Unfortunately, this is true and I/we – the zoo community – fully agree with this statement. Most of the problems nature is facing are created by humans. Therefore, we need to act – it is our responsibility.

Modern zoological gardens and aquariums have changed over the last decades. Although still today some people see our institutions mainly as leisure attractions, zoological gardens and aquariums were able to position themselves as sites of conservation learning, conservation action and research (Pagel & Spiess, 2011; Pagel, 2012; Pagel, 2016).

As President-elect of the World Association of Zoos and Aquariums (WAZA) and zoo director/CEO of the Cologne Zoo (Germany), I am absolutely convinced that scientifically run zoos are on the right track (WAZA, 2005; WAZA, 2009). Yet there is still potential for further improvement. Besides the knowledge about keeping and breeding wild animal species and conservation education (Dick & Gusset, 2010; Gusset & Dick, 2010), our visitors – society as a whole – are our real potential. Therefore, the title of this chapter “Zoos mobilizing the public for legislative change” is not only a headline but also a main goal of our institutions. With a mantle of economic and public accountability, zoos and aquariums need to not only understand and promote conservation learning but also to work on changes to the legislation and the behavior of people.

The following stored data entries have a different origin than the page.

-- ==== Sys2Proof/WellFormed.lean ====
section
/-! DEFINITION. When an operation's operands are values the operand registers can hold and a handle the configuration
step can produce (spec/10_state.md rules R22 to R26, R29, R39). -/

namespace Sys2Proof

/-- A handle the core may be given: its fields fit their registers and it is `WF_DEV`. -/
def handleOk (c : Config) (d : Handle) : Bool :=
  decide (d.port < 2 ^ c.addrW) && decide (d.resetUs < 2 ^ delayBits c) && wfDev d

/-- A well-formed operation: every operand fits its register, every handle is well-formed. -/
def Instr.wf (c : Config) (i : Instr) : Bool :=
  match i with
  | .prepare d => handleOk c d
  | .transmit d b n => handleOk c d && decide (b < 2 ^ c.addrW) && decide (n < 2 ^ c.countW)
  | .waitReset d => handleOk c d
  | .close d => handleOk c d
  | .txbit0 => true
  | .txbit1 => true
  | .txbyte _ => true
  | .txpixel d a => handleOk c d && decide (a < 2 ^ c.addrW)
  | .delayUs n => decide (n < 2 ^ delayBits c)
  | .colortabRgb => true
  | .colortabRbg => true
  | .colortabGrb => true
  | .colortabGbr => true
  | .colortabBrg => true
  | .colortabBgr => true

end Sys2Proof
end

Research suggests that however strongly individuals pursue sustainable lifestyles, the overall indicator of whether or not a sustainability initiative will be effective is the involvement of the government. Since the first Earth Summit in Stockholm in 1972, it has been apparent that the largest challenges, namely those involving over-intensive human exploitation of nature, must be addressed through the interaction of governments. We should remember that conflict related to sustainability was (and remains) too large an issue for individual member states to handle. The Earth Summit was therefore a platform for member states to collaborate.

Governments are most often motivated to act in concert when requested to do so by those they govern, that is (in high-consuming industrialized nations), the society or people in general and their voters in particular – all of whom are also our visitors. Zoos and zoo associations, like the Association of Zoological Gardens (Verband der Zoologischen Gärten, VdZ), the European Association of Zoos and Aquaria (EAZA) or the World Association of Zoos and Aquariums (WAZA), should therefore, besides talking to politicians and civil servants, not be afraid to form a part of the environmental lobby, and should motivate their visitors to demand action! This is and can be done by education, lobbying, involvement of the public, and campaigning.

Education

As modern zoos and aquariums increasingly see themselves as centers of education and conservation (Miller et al., 2004), their mission is to be leaders in both areas. More and more zoos create exhibits in which education and conservation increasingly complement and reinforce each other (Rabb & Saunders, 2005; Fraser & Wharton, 2007). Two examples are: the Congo Gorilla Forest (Bronx Zoo, USA) and the Hippodom (Cologne Zoo, Germany). Visitors get information not only about animals but also about more general aspects of their habitats, such as their sustainable use, related cultural issues, human-animal conflicts, farming, ranching, etc. Often, in situ projects are linked to these kinds of exhibits.

In our institutions, we have two kinds of education: formal and informal. All signs and boards or zoo guide booklets in the zoos are part of our informal education. Some of us have even written books about zoos and their work (Pagel et al., 2010; Pagel, 2015).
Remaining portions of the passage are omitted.